Discrete about our sexuality in Sparkhill
2007
Gill and Betty live in Sparkhill, a predominantly Muslim area.
GILL :
“Initially we were living in two houses, for a time I moved into
Betty’s because her children were quite young and then when we decided
that the children really should fend for themselves and since they
weren’t moving out we moved in here together.”
G: “We haven’t
really experienced any problems with living in this road. This bit of
Sparkhill is predominantly Pakistani Muslim, but not entirely and we
have got people in this street from many different parts of the world.

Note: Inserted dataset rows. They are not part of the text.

-- ==== Sys2Proof/Machine/HostPort.lean ====
section
/-! DEFINITION. The host ports: how a domain's request is performed, held during a hand-over of the helm token, and released
(R338, R340, R463). -/

namespace Sys2Proof.Machine

/-- The domain that sends a request. -/
def reqDom : HostReq → Dom
  | .write w => w.dom
  | .read d _ => d
  | .data d _ _ _ => d
  | .dataRead d _ _ => d
  | .apWrite d _ _ _ => d
  | .apRead d _ _ => d
  | .safety _ => .s

/-- The request awaits a completion or a response. -/
def reqNonPosted : HostReq → Bool
  | .write _ => false
  | .read _ _ => true
  | .data _ _ _ _ => false
  | .dataRead _ _ _ => true
  | .apWrite _ _ _ _ => false
  | .apRead _ _ _ => true
  | .safety _ => true

/-- A word of a PAGE_READ or PAGE_WRITE frame is bound for a Landing. -/
def frameBound (f : SafetyFrame) : Bool :=
  if f.cmd = 0x0101 then (List.range (f.len / 4)).any (fun i => scopedReg (f.addr + 4 * i))
  else if f.cmd = 0x0102 then (units4 f.payload).zipIdx.any (fun x =>
    scopedReg (f.addr + 4 * x.2) || commitControl (f.addr + 4 * x.2) (leNat x.1))
  else false

/-- A Landing's shadow set serves the request (R463). -/
def reqBound : HostReq → Bool
  | .write w => scopedReg w.addr || commitControl w.addr w.value.toNat
  | .read _ a => scopedReg (a / 4 * 4)
  | .data _ _ _ _ => false
  | .dataRead _ _ _ => false
  | .apWrite _ _ _ _ => false
  | .apRead _ _ _ => false
  | .safety f => frameBound f

/-- The port performs a request; without `landing` no Landing serves it (R463). -/
def State.perform (s : State) (r : HostReq) (landing : Bool) : State :=
  match r with
  | .write w => s.regWrite w landing
  | .read d a =>
    let x := s.wordRead d a landing
    x.1.emit (.readData d a (BitVec.ofNat 32 x.2))
  | .data d n lo hi => s.dataWrite d n lo hi
  | .dataRead d n wide => s.dataRead d n wide
  | .apWrite d o bs poisoned => s.apertureWrite d o bs poisoned
  | .apRead d o n => s.apertureRead d o n
  | .safety f => s.safetyRequest f landing

/-- Requests of domain `d` are held. -/
def State.holding (s : State) (d : Dom) : Bool := s.moor.held.any (fun x => decide (reqDom x.2 = d))

/-- The hold of domain `d` ended by timeout and no Landing holds the token yet (R463). -/
def State.unserved (s : State) (d : Dom) : Bool := s.moor.hold && s.moor.holdOver.contains d

/-- The port holds the request: one of its domain is held already, or it is the first one bound for a Landing (R463). -/
def State.holds (s : State) (r : HostReq) : Bool :=
  s.moor.hold && !(decide (reqDom r = .f)) && !(s.moor.holdOver.contains (reqDom r)) &&
    (s.holding (reqDom r) || reqBound r)

/-- Requests are performed in issue order. -/
def State.performAll (s : State) (rs : List (Nat × HostReq)) (landing : Bool) : State :=
  rs.foldl (fun (t : State) (x : Nat × HostReq) => t.perform x.2 landing) s

/-- The hold has ended: every held request is performed (R463). -/
def State.releaseHeld (s : State) : State :=
  if s.moor.hold then s
  else ({ s with moor := { s.moor with held := [] } }).performAll s.moor.held true

/-- A request reaches its port (R463); nothing is held outside a hold. -/
def State.submit (s : State) (r : HostReq) : State :=
  if s.holds r then { s with moor := { s.moor with held := s.moor.held ++ [(s.clk, r)] } }
  else if s.moor.hold then (s.perform r (!(s.unserved (reqDom r)))).releaseHeld
  else s.perform r true

/-- The earliest held non-posted request of domain `d` has waited 500 µs. -/
def State.holdDue (s : State) (d : Dom) : Bool :=
  match s.moor.held.find? (fun x => decide (reqDom x.2 = d) && reqNonPosted x.2) with
  | some (t, _) => decide (t + 500000 ≤ s.clk)
  | none => false

/-- The hold of domain `d` ends by timeout: its requests are performed without a Landing (R463). -/
def State.holdTimeout (s : State) (d : Dom) : State :=
  let t := { s with moor := { s.moor with
    holdOver := d :: s.moor.holdOver
    held := s.moor.held.filter (fun x => !(decide (reqDom x.2 = d))) } }
  t.performAll (s.moor.held.filter (fun x => decide (reqDom x.2 = d))) false

/-- HOST_HOLD_TIMEOUT (R463). -/
def execHostHoldTimeout (d : Dom) (s : State) : Out :=
  if s.holdDue d then done s (s.holdTimeout d).releaseHeld else done s s

/-- The answer of a meaning that a port's request has: the request reaches the port. -/
def request (s : State) (r : HostReq) : Out := done s (s.submit r)

/-- A whole-word register write of domain `d`. -/
def writeReq (s : State) (d : Dom) (a : Nat) (v : W32) : Out :=
  request s (.write { dom := d, addr := a, value := v, be := 15 })

/-- The answer of a meaning that may end a hold: held requests follow at once (R463). -/
def doneHeld (before s : State) : Out := done before s.releaseHeld

end Sys2Proof.Machine
end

The minuses are things like rubbish and noise. The pluses are very
friendly neighbours; people whose commitment is really to their
families and not necessarily to conspicuous consumption.”
Betty: “It’s
quite a safe neighbourhood. There’s people out on the streets day and
night for legitimate reasons. Partly because we have a lot of shift and
restaurant workers but partly because a number of families on the road
and in the area have more than one house within their extended family,
so people wandering up and down the road with casserole dishes and
children and video tapes is quite normal. So there are people out on
foot quite a lot as opposed to a lot of whiter areas of Birmingham
where people come out, get into their car and go away.”
G: “Round
here you couldn’t walk along the street without meeting people all the
time and people are generally very friendly and supportive. The fact
that we were then living between two houses was quite normal for this
street and there are shops open late.”
G: “In many ways we feel
comfortable here most of the time but we have to be discrete about our
sexuality. I don’t know which neighbours know and which don’t.”
B:
“Most of my women neighbours don’t speak much English. The invisibility
that older women have is an advantage and especially older women with
children and so there may be neighbours who are just assuming that it
is two divorced women. In fact I have had neighbours say things like
‘It is good for friends to live together, it is not good for women to
live on their own’.”
B: “Certainly some of the white neighbours
know, a rather bluff sort of man did comment ‘Your kids have turned out
rather well, surprising really’, but that may have also been about them
being adopted as older kids.”
G: “The chap who made that little
speech to me once about there being many different ways to live and not
being into judging was probably significant.”